There will be a logic circuit which will trigger when voltage falls below a set parameter on the EB, as it does not see the B2B or Efoy inputs you will have to disconnect them both to see if the basics are working I'm afraid.

Good Luck

Chris


----------



## erneboy (Feb 8, 2007)

Thanks all.

The basics are good. When the EB cuts the power I can run the engine for half an hour and bring the b2b to bear. Then the EB decides the voltage has come back up to 12.5 plus, thus agreeing with multimeter, solar charge regulator and Efoy, and all is then OK for another day or so. Given that we do not use a great deal of power and have 220 ah of battery capacity that seems right. I suspect the EB is somehow being confused. 

I would welcome some more info on Dave's shunt comment.

Sorry I have been out of touch, we are touring in France where mobile internet is very poor, Alan.


----------



## DABurleigh (May 9, 2005)

Shunt - if the battery monitoring function has a shunt AT the battery, then it is impossible to bypass it. All charge in to and out of the battery is counted.

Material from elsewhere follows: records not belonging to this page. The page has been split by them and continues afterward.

/-! `pg` -/
@[simp] theorem State.setPort_pg (s : State) (p : Nat) (v : CvnPort) : State.pg (s.setPort p v) = s.pg := rfl
@[simp] theorem State.setCfg_pg (s : State) (c : Nat) (bs : List Byte) : State.pg (s.setCfg c bs) = s.pg := rfl
@[simp] theorem State.coh'_pg (s : State) (f : CohSt → CohSt) : State.pg (s.coh' f) = s.pg := rfl
@[simp] theorem State.setFw_pg (s : State) (c : Nat) (bs : List Byte) : State.pg (s.setFw c bs) = s.pg := rfl
@[simp] theorem State.job'_pg (s : State) (f : JobSt → JobSt) : State.pg (s.job' f) = s.pg := rfl
@[simp] theorem State.toReload_pg (s : State) (m : Msg) (l : List RegKey) : State.pg (s.toReload m l) = s.pg := rfl
@[simp] theorem State.dropWaiters_pg (s : State) (p : Req → Bool) : State.pg (s.dropWaiters p) = s.pg := rfl
@[simp] theorem State.setBuilt_pg (s : State) (f : Option Frit) : State.pg (s.setBuilt f) = s.pg := rfl
@[simp] theorem State.put_pg (s : State) (r : Reg) (v : Nat) (i j : Nat) : State.pg (s.put r v i j) = s.pg := rfl
@[simp] theorem State.unput_pg (s : State) (r : Reg) (i j : Nat) : State.pg (s.unput r i j) = s.pg := rfl
@[simp] theorem State.keepRegs_pg (s : State) (keep : RegKey → Bool) : State.pg (s.keepRegs keep) = s.pg := rfl
@[simp] theorem State.drawn_pg (s : State) : State.pg (s.drawn) = s.pg := rfl
@[simp] theorem State.emit_pg (s : State) (o : Out) : State.pg (s.emit o) = s.pg := rfl
@[simp] theorem State.setHead_pg (s : State) (h : Nat) (v : HeadSt) : State.pg (s.setHead h v) = s.pg := rfl
@[simp] theorem State.setRing_pg (s : State) (h r : Nat) (v : RingSt) : State.pg (s.setRing h r v) = s.pg := rfl
@[simp] theorem State.disable_pg (s : State) (src : Nat) : State.pg (s.disable src) = s.pg := rfl
@[simp] theorem State.setChan_pg (s : State) (c : Nat) (v : ChanSt) : State.pg (s.setChan c v) = s.pg := rfl
@[simp] theorem State.setRecs_pg (s : State) (t : Tab FltRec) : State.pg (s.setRecs t) = s.pg := rfl
@[simp] theorem State.treeDirty_pg (s : State) (lvl lpn : Nat) : State.pg (s.treeDirty lvl lpn) = s.pg := rfl
@[simp] theorem State.under_pg (s : State) (cls src : Nat) (who : Option Attr := none) : State.pg (s.under cls src who) = s.pg := rfl
@[simp] theorem State.clearTree_pg (s : State) : State.pg (s.clearTree) = s.pg := rfl
@[simp] theorem State.closeSpdm_pg (s : State) (holder id : Nat) : State.pg (s.closeSpdm holder id) = s.pg := rfl
@[simp] theorem State.setTlb_pg (s : State) (l : List TlbEnt) : State.pg (s.setTlb l) = s.pg := rfl

/-! `coh` -/
@[simp] theorem State.setPort_coh (s : State) (p : Nat) (v : CvnPort) : State.coh (s.setPort p v) = s.coh := rfl
@[simp] theorem State.setCfg_coh (s : State) (c : Nat) (bs : List Byte) : State.coh (s.setCfg c bs) = s.coh := rfl
@[simp] theorem State.setFw_coh (s : State) (c : Nat) (bs : List Byte) : State.coh (s.setFw c bs) = s.coh := rfl
@[simp] theorem State.job'_coh (s : State) (f : JobSt → JobSt) : State.coh (s.job' f) = s.coh := rfl
@[simp] theorem State.toReload_coh (s : State) (m : Msg) (l : List RegKey) : State.coh (s.toReload m l) = s.coh := rfl
@[simp] theorem State.dropWaiters_coh (s : State) (p : Req → Bool) : State.coh (s.dropWaiters p) = s.coh := rfl
@[simp] theorem State.clearOwner_coh (s : State) (c : Nat) : State.coh (s.clearOwner c) = s.coh := rfl
@[simp] theorem State.setBuilt_coh (s : State) (f : Option Frit) : State.coh (s.setBuilt f) = s.coh := rfl
@[simp] theorem State.spend_coh (s : State) (n kind bytes : Nat) : State.coh (s.spend n kind bytes) = s.coh := rfl
@[simp] theorem State.put_coh (s : State) (r : Reg) (v : Nat) (i j : Nat) : State.coh (s.put r v i j) = s.coh := rfl
@[simp] theorem State.unput_coh (s : State) (r : Reg) (i j : Nat) : State.coh (s.unput r i j) = s.coh := rfl
@[simp] theorem State.keepRegs_coh (s : State) (keep : RegKey → Bool) : State.coh (s.keepRegs keep) = s.coh := rfl
@[simp] theorem State.drawn_coh (s : State) : State.coh (s.drawn) = s.coh := rfl
@[simp] theorem State.emit_coh (s : State) (o : Out) : State.coh (s.emit o) = s.coh := rfl
@[simp] theorem State.setHead_coh (s : State) (h : Nat) (v : HeadSt) : State.coh (s.setHead h v) = s.coh := rfl
@[simp] theorem State.setRing_coh (s : State) (h r : Nat) (v : RingSt) : State.coh (s.setRing h r v) = s.coh := rfl
@[simp] theorem State.disable_coh (s : State) (src : Nat) : State.coh (s.disable src) = s.coh := rfl
@[simp] theorem State.setChan_coh (s : State) (c : Nat) (v : ChanSt) : State.coh (s.setChan c v) = s.coh := rfl
@[simp] theorem State.setRecs_coh (s : State) (t : Tab FltRec) : State.coh (s.setRecs t) = s.coh := rfl
@[simp] theorem State.putPage_coh (s : State) (lpn : Nat) (p : Page) : State.coh (s.putPage lpn p) = s.coh := rfl
@[simp] theorem State.treeDirty_coh (s : State) (lvl lpn : Nat) : State.coh (s.treeDirty lvl lpn) = s.coh := rfl
@[simp] theorem State.dropContent_coh (s : State) (lpn : Nat) : State.coh (s.dropContent lpn) = s.coh := rfl
@[simp] theorem State.under_coh (s : State) (cls src : Nat) (who : Option Attr := none) : State.coh (s.under cls src who) = s.coh := rfl
@[simp] theorem State.takeBytes_coh (s : State) (line : Nat) (bs : List Byte) : State.coh (s.takeBytes line bs) = s.coh := rfl
@[simp] theorem State.clearTree_coh (s : State) : State.coh (s.clearTree) = s.coh := rfl
@[simp] theorem State.closeSpdm_coh (s : State) (holder id : Nat) : State.coh (s.closeSpdm holder id) = s.coh := rfl
@[simp] theorem State.setTlb_coh (s : State) (l : List TlbEnt) : State.coh (s.setTlb l) = s.coh := rfl

/-! `sec` -/
@[simp] theorem State.setPort_sec (s : State) (p : Nat) (v : CvnPort) : State.sec (s.setPort p v) = s.sec := rfl
@[simp] theorem State.setCfg_sec (s : State) (c : Nat) (bs : List Byte) : State.sec (s.setCfg c bs) = s.sec := rfl
@[simp] theorem State.coh'_sec (s : State) (f : CohSt → CohSt) : State.sec (s.coh' f) = s.sec := rfl
@[simp] theorem State.setFw_sec (s : State) (c : Nat) (bs : List Byte) : State.sec (s.setFw c bs) = s.sec := rfl
@[simp] theorem State.job'_sec (s : State) (f : JobSt → JobSt) : State.sec (s.job' f) = s.sec := rfl
@[simp] theorem State.toReload_sec (s : State) (m : Msg) (l : List RegKey) : State.sec (s.toReload m l) = s.sec := rfl
@[simp] theorem State.dropWaiters_sec (s : State) (p : Req → Bool) : State.sec (s.dropWaiters p) = s.sec := rfl
@[simp] theorem State.clearOwner_sec (s : State) (c : Nat) : State.sec (s.clearOwner c) = s.sec := rfl
@[simp] theorem State.setBuilt_sec (s : State) (f : Option Frit) : State.sec (s.setBuilt f) = s.sec := rfl
@[simp] theorem State.spend_sec (s : State) (n kind bytes : Nat) : State.sec (s.spend n kind bytes) = s.sec := rfl
@[simp] theorem State.put_sec (s : State) (r : Reg) (v : Nat) (i j : Nat) : State.sec (s.put r v i j) = s.sec := rfl
@[simp] theorem State.unput_sec (s : State) (r : Reg) (i j : Nat) : State.sec (s.unput r i j) = s.sec := rfl
@[simp] theorem State.keepRegs_sec (s : State) (keep : RegKey → Bool) : State.sec (s.keepRegs keep) = s.sec := rfl
@[simp] theorem State.drawn_sec (s : State) : State.sec (s.drawn) = s.sec := rfl
@[simp] theorem State.emit_sec (s : State) (o : Out) : State.sec (s.emit o) = s.sec := rfl
@[simp] theorem State.setHead_sec (s : State) (h : Nat) (v : HeadSt) : State.sec (s.setHead h v) = s.sec := rfl
@[simp] theorem State.setRing_sec (s : State) (h r : Nat) (v : RingSt) : State.sec (s.setRing h r v) = s.sec := rfl
@[simp] theorem State.disable_sec (s : State) (src : Nat) : State.sec (s.disable src) = s.sec := rfl
@[simp] theorem State.setChan_sec (s : State) (c : Nat) (v : ChanSt) : State.sec (s.setChan c v) = s.sec := rfl
@[simp] theorem State.setRecs_sec (s : State) (t : Tab FltRec) : State.sec (s.setRecs t) = s.sec := rfl
@[simp] theorem State.putPage_sec (s : State) (lpn : Nat) (p : Page) : State.sec (s.putPage lpn p) = s.sec := rfl
@[simp] theorem State.dropContent_sec (s : State) (lpn : Nat) : State.sec (s.dropContent lpn) = s.sec := rfl
@[simp] theorem State.under_sec (s : State) (cls src : Nat) (who : Option Attr := none) : State.sec (s.under cls src who) = s.sec := rfl
@[simp] theorem State.takeBytes_sec (s : State) (line : Nat) (bs : List Byte) : State.sec (s.takeBytes line bs) = s.sec := rfl
@[simp] theorem State.setTlb_sec (s : State) (l : List TlbEnt) : State.sec (s.setTlb l) = s.sec := rfl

If, however, the shunt is elsewhere, as in the EB case, then anything that doesn't go through the EB will NOT be counted. 

Then anything that the EB decides to do, triggered by totalling amps in or out, will be the wrong thing.

Dave


----------



## erneboy (Feb 8, 2007)

Thanks Dave, does it seem likely that it could be modified so that the shunt is at the batteries? Alan.


----------



## coppo (May 27, 2009)

Hi Alan
We have recently had a Sterling PMP1 panel fitted with a 200 shunt at the battery and has Dave keeps alluding to, it reads em all in and all out aka Brian Hanrehan(love that saying :lol: ).

The EB voltage matches the voltage on the Sterling but i have never taken any notice of the AH reading on the EB since we got the van. It normally reads as 40 AH etc remaining and please charge even when the voltage shows full.

To get the perfect system it would be better to have another shunt fitted as at the minute the Sterling only tells you the total state of the batteries,(i think, DB? ) ie, it reads whats coming in and then takes away whats going out and shows you this figure as a plus or minus. There is an option to show exactly whats coming in via another button but as i say you need to get another shunt fitted which is about £50.

I also love the AH reader on the PMP1.

Sorry if this is off track a little but i think some is relevant.

Paul.


----------



## erneboy (Feb 8, 2007)

The problem is that the EB does not see what is going in to the battery and so cuts the 12 volt when there is plenty of power remaining, presumably then any shunt would have to be informing the EB which I suppose must already have a shunt in it or connected to it. Do any of you know if that can be done. Thanks all, Alan.


----------



## coppo (May 27, 2009)

Our shunt for the PMP1 panel is at the battery so everything going in and out is monitored and the EB voltage corresponds exactly with the voltage on the PMP1 which is what i wanted.

Is this not what you want?

I am no expert, try ringing Sterling, or P.Hambilton who fitted ours.

Paul.


----------